Stored data:
/-! ### Domains -/
@[simp] theorem domainUp_cyc (d : Dev) (b : Nat) (q : Bool) : (domainUp d b q).cyc = d.cyc := by simp [domainUp]
@[simp] theorem domainUp_free (d : Dev) (b : Nat) (q : Bool) : (domainUp d b q).free = d.free := by simp [domainUp]
@[simp] theorem domainUp_otp (d : Dev) (b : Nat) (q : Bool) : (domainUp d b q).otp = d.otp := by simp [domainUp]
@[simp] theorem domainUp_pins (d : Dev) (b : Nat) (q : Bool) : (domainUp d b q).pins = d.pins := by simp [domainUp]
@[simp] theorem domainUp_boot (d : Dev) (b : Nat) (q : Bool) : (domainUp d b q).boot = d.boot := by simp [domainUp]
@[simp] theorem domainUp_flash (d : Dev) (b : Nat) (q : Bool) : (domainUp d b q).flash = d.flash := by simp [domainUp]
@[simp] theorem domainUp_ddr (d : Dev) (b : Nat) (q : Bool) : (domainUp d b q).ddr = d.ddr := by simp [domainUp]
@[simp] theorem domainUp_sram (d : Dev) (b : Nat) (q : Bool) : (domainUp d b q).sram = d.sram := by simp [domainUp]
@[simp] theorem domainUp_latches (d : Dev) (b : Nat) (q : Bool) : (domainUp d b q).latches = d.latches := by simp [domainUp]
@[simp] theorem domainUp_cfg (d : Dev) (b : Nat) (q : Bool) : (domainUp d b q).cfg = d.cfg := by simp [domainUp]
@[simp] theorem domainUp_slate (d : Dev) (b : Nat) (q : Bool) : (domainUp d b q).slate = d.slate := by simp [domainUp]
@[simp] theorem domainUp_mib (d : Dev) (b : Nat) (q : Bool) : (domainUp d b q).mib = d.mib := by simp [domainUp]
@[simp] theorem domainUp_upd (d : Dev) (b : Nat) (q : Bool) : (domainUp d b q).upd = d.upd := by simp [domainUp]
@[simp] theorem domainUp_hostHeld (d : Dev) (b : Nat) (q : Bool) : (domainUp d b q).hostHeld = d.hostHeld := by simp [domainUp]
@[simp] theorem domainUp_tb (d : Dev) (b : Nat) (q : Bool) : (domainUp d b q).tb = d.tb := by simp [domainUp]
@[simp] theorem domainUp_ptp (d : Dev) (b : Nat) (q : Bool) : (domainUp d b q).ptp = d.ptp := by simp [domainUp]
@[simp] theorem domainUp_clp (d : Dev) (b : Nat) (q : Bool) : (domainUp d b q).clp = d.clp := by simp [domainUp]
@[simp] theorem domainUp_bkp (d : Dev) (b : Nat) (q : Bool) : (domainUp d b q).bkp = d.bkp := by simp [domainUp]
@[simp] theorem domainUp_ptb (d : Dev) (b : Nat) (q : Bool) : (domainUp d b q).ptb = d.ptb := by simp [domainUp]
@[simp] theorem domainUp_rings (d : Dev) (b : Nat) (q : Bool) : (domainUp d b q).rings = d.rings := by simp [domainUp]
@[simp] theorem domainUp_ringTurn (d : Dev) (b : Nat) (q : Bool) : (domainUp d b q).ringTurn = d.ringTurn := by simp [domainUp]
@[simp] theorem domainUp_pools (d : Dev) (b : Nat) (q : Bool) : (domainUp d b q).pools = d.pools := by simp [domainUp]
@[simp] theorem setDomain_true_fab (d : Dev) (b : Nat) : (d.setDomain b true).fab = d.fab := rfl
@[simp] theorem domainUp_fab (d : Dev) (b : Nat) (q : Bool) : (domainUp d b q).fab = d.fab := by simp [domainUp]
@[simp] theorem domainUp_chans (d : Dev) (b : Nat) (q : Bool) : (domainUp d b q).chans = d.chans := by simp [domainUp]
@[simp] theorem domainUp_takes (d : Dev) (b : Nat) (q : Bool) : (domainUp d b q).takes = d.takes := by simp [domainUp]
@[simp] theorem domainUp_vins (d : Dev) (b : Nat) (q : Bool) : (domainUp d b q).vins = d.vins := by simp [domainUp]
@[simp] theorem domainUp_vout (d : Dev) (b : Nat) (q : Bool) : (domainUp d b q).vout = d.vout := by simp [domainUp]
@[simp] theorem domainUp_dly (d : Dev) (b : Nat) (q : Bool) : (domainUp d b q).dly = d.dly := by simp [domainUp]
@[simp] theorem domainUp_eth (d : Dev) (b : Nat) (q : Bool) : (domainUp d b q).eth = d.eth := by simp [domainUp]
@[simp] theorem domainUp_dram (d : Dev) (b : Nat) (q : Bool) : (domainUp d b q).dram = d.dram := by simp [domainUp]
@[simp] theorem domainUp_grip (d : Dev) (b : Nat) (q : Bool) : (domainUp d b q).grip = d.grip := by simp [domainUp]
@[simp] theorem domainUp_hst (d : Dev) (b : Nat) (q : Bool) : (domainUp d b q).hst = d.hst := by simp [domainUp]
@[simp] theorem domainUp_out (d : Dev) (b : Nat) (q : Bool) : (domainUp d b q).out = d.out := by simp [domainUp]
@[simp] theorem domainGone_cyc (d : Dev) (b : Nat) (q : Bool) (n : Nat) : (domainGone d b q n).cyc = d.cyc := by
  unfold domainGone; dsimp only; split <;> simp
@[simp] theorem domainGone_free (d : Dev) (b : Nat) (q : Bool) (n : Nat) : (domainGone d b q n).free = d.free := by
  unfold domainGone; dsimp only; split <;> simp
@[simp] theorem domainGone_otp (d : Dev) (b : Nat) (q : Bool) (n : Nat) : (domainGone d b q n).otp = d.otp := by
  unfold domainGone; dsimp only; split <;> simp
@[simp] theorem domainGone_boot (d : Dev) (b : Nat) (q : Bool) (n : Nat) : (domainGone d b q n).boot = d.boot := by
  unfold domainGone; dsimp only; split <;> simp
@[simp] theorem domainGone_flash (d : Dev) (b : Nat) (q : Bool) (n : Nat) : (domainGone d b q n).flash = d.flash := by
  unfold domainGone; dsimp only; split <;> simp
@[simp] theorem domainGone_ddr (d : Dev) (b : Nat) (q : Bool) (n : Nat) : (domainGone d b q n).ddr = d.ddr := by
  unfold domainGone; dsimp only; split <;> simp
@[simp] theorem domainGone_sram (d : Dev) (b : Nat) (q : Bool) (n : Nat) : (domainGone d b q n).sram = d.sram := by
  unfold domainGone; dsimp only; split <;> simp
@[simp] theorem domainGone_latches (d : Dev) (b : Nat) (q : Bool) (n : Nat) : (domainGone d b q n).latches = d.latches := by
  unfold domainGone; dsimp only; split <;> simp
@[simp] theorem domainGone_cfg (d : Dev) (b : Nat) (q : Bool) (n : Nat) : (domainGone d b q n).cfg = d.cfg := by
  unfold domainGone; dsimp only; split <;> simp
@[simp] theorem domainGone_slate (d : Dev) (b : Nat) (q : Bool) (n : Nat) : (domainGone d b q n).slate = d.slate := by
  unfold domainGone; dsimp only; split <;> simp
@[simp] theorem domainGone_mib (d : Dev) (b : Nat) (q : Bool) (n : Nat) : (domainGone d b q n).mib = d.mib := by
  unfold domainGone; dsimp only; split <;> simp
@[simp] theorem domainGone_upd (d : Dev) (b : Nat) (q : Bool) (n : Nat) : (domainGone d b q n).upd = d.upd := by
  unfold domainGone; dsimp only; split <;> simp
@[simp] theorem domainGone_hostHeld (d : Dev) (b : Nat) (q : Bool) (n : Nat) : (domainGone d b q n).hostHeld = d.hostHeld := by
  unfold domainGone; dsimp only; split <;> simp
@[simp] theorem domainGone_tb (d : Dev) (b : Nat) (q : Bool) (n : Nat) : (domainGone d b q n).tb = d.tb := by
  unfold domainGone; dsimp only; split <;> simp
@[simp] theorem domainGone_ptp (d : Dev) (b : Nat) (q : Bool) (n : Nat) : (domainGone d b q n).ptp = d.ptp := by
  unfold domainGone; dsimp only; split <;> simp
@[simp] theorem domainGone_clp (d : Dev) (b : Nat) (q : Bool) (n : Nat) : (domainGone d b q n).clp = d.clp := by
  unfold domainGone; dsimp only; split <;> simp
@[simp] theorem domainGone_bkp (d : Dev) (b : Nat) (q : Bool) (n : Nat) : (domainGone d b q n).bkp = d.bkp := by
  unfold domainGone; dsimp only; split <;> simp
@[simp] theorem domainGone_ptb (d : Dev) (b : Nat) (q : Bool) (n : Nat) : (domainGone d b q n).ptb = d.ptb := by
  unfold domainGone; dsimp only; split <;> simp
@[simp] theorem domainGone_rings (d : Dev) (b : Nat) (q : Bool) (n : Nat) : (domainGone d b q n).rings = d.rings := by
  unfold domainGone; dsimp only; split <;> simp
@[simp] theorem domainGone_ringTurn (d : Dev) (b : Nat) (q : Bool) (n : Nat) : (domainGone d b q n).ringTurn = d.ringTurn := by
  unfold domainGone; dsimp only; split <;> simp
@[simp] theorem domainGone_pools (d : Dev) (b : Nat) (q : Bool) (n : Nat) : (domainGone d b q n).pools = d.pools := by
  unfold domainGone; dsimp only; split <;> simp
@[simp] theorem domainGone_chans (d : Dev) (b : Nat) (q : Bool) (n : Nat) : (domainGone d b q n).chans = d.chans := by
  unfold domainGone; dsimp only; split <;> simp
@[simp] theorem domainGone_takes (d : Dev) (b : Nat) (q : Bool) (n : Nat) : (domainGone d b q n).takes = d.takes := by
  unfold domainGone; dsimp only; split <;> simp
@[simp] theorem domainGone_vins (d : Dev) (b : Nat) (q : Bool) (n : Nat) : (domainGone d b q n).vins = d.vins := by
  unfold domainGone; dsimp only; split <;> simp
@[simp] theorem domainGone_vout (d : Dev) (b : Nat) (q : Bool) (n : Nat) : (domainGone d b q n).vout = d.vout := by
  unfold domainGone; dsimp only; split <;> simp
@[simp] theorem domainGone_dly (d : Dev) (b : Nat) (q : Bool) (n : Nat) : (domainGone d b q n).dly = d.dly := by
  unfold domainGone; dsimp only; split <;> simp
@[simp] theorem domainGone_eth (d : Dev) (b : Nat) (q : Bool) (n : Nat) : (domainGone d b q n).eth = d.eth := by
  unfold domainGone; dsimp only; split <;> simp
@[simp] theorem domainGone_dram (d : Dev) (b : Nat) (q : Bool) (n : Nat) : (domainGone d b q n).dram = d.dram := by
  unfold domainGone; dsimp only; split <;> simp
@[simp] theorem domainGone_grip (d : Dev) (b : Nat) (q : Bool) (n : Nat) : (domainGone d b q n).grip = d.grip := by
  unfold domainGone; dsimp only; split <;> simp
@[simp] theorem domainGone_hst (d : Dev) (b : Nat) (q : Bool) (n : Nat) : (domainGone d b q n).hst = d.hst := by
  unfold domainGone; dsimp only; split <;> simp
@[simp] theorem domainGone_out (d : Dev) (b : Nat) (q : Bool) (n : Nat) : (domainGone d b q n).out = d.out := by
  unfold domainGone; dsimp only; split <;> simp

> **What is required**
The answer should consist solely of the lines from the first line above through the one with "d.free := by simp [domainUp]", both included, repeated exactly.

> **Solution for this task**
/-! ### Domains -/
@[simp] theorem domainUp_cyc (d : Dev) (b : Nat) (q : Bool) : (domainUp d b q).cyc = d.cyc := by simp [domainUp]
@[simp] theorem domainUp_free (d : Dev) (b : Nat) (q : Bool) : (domainUp d b q).free = d.free := by simp [domainUp]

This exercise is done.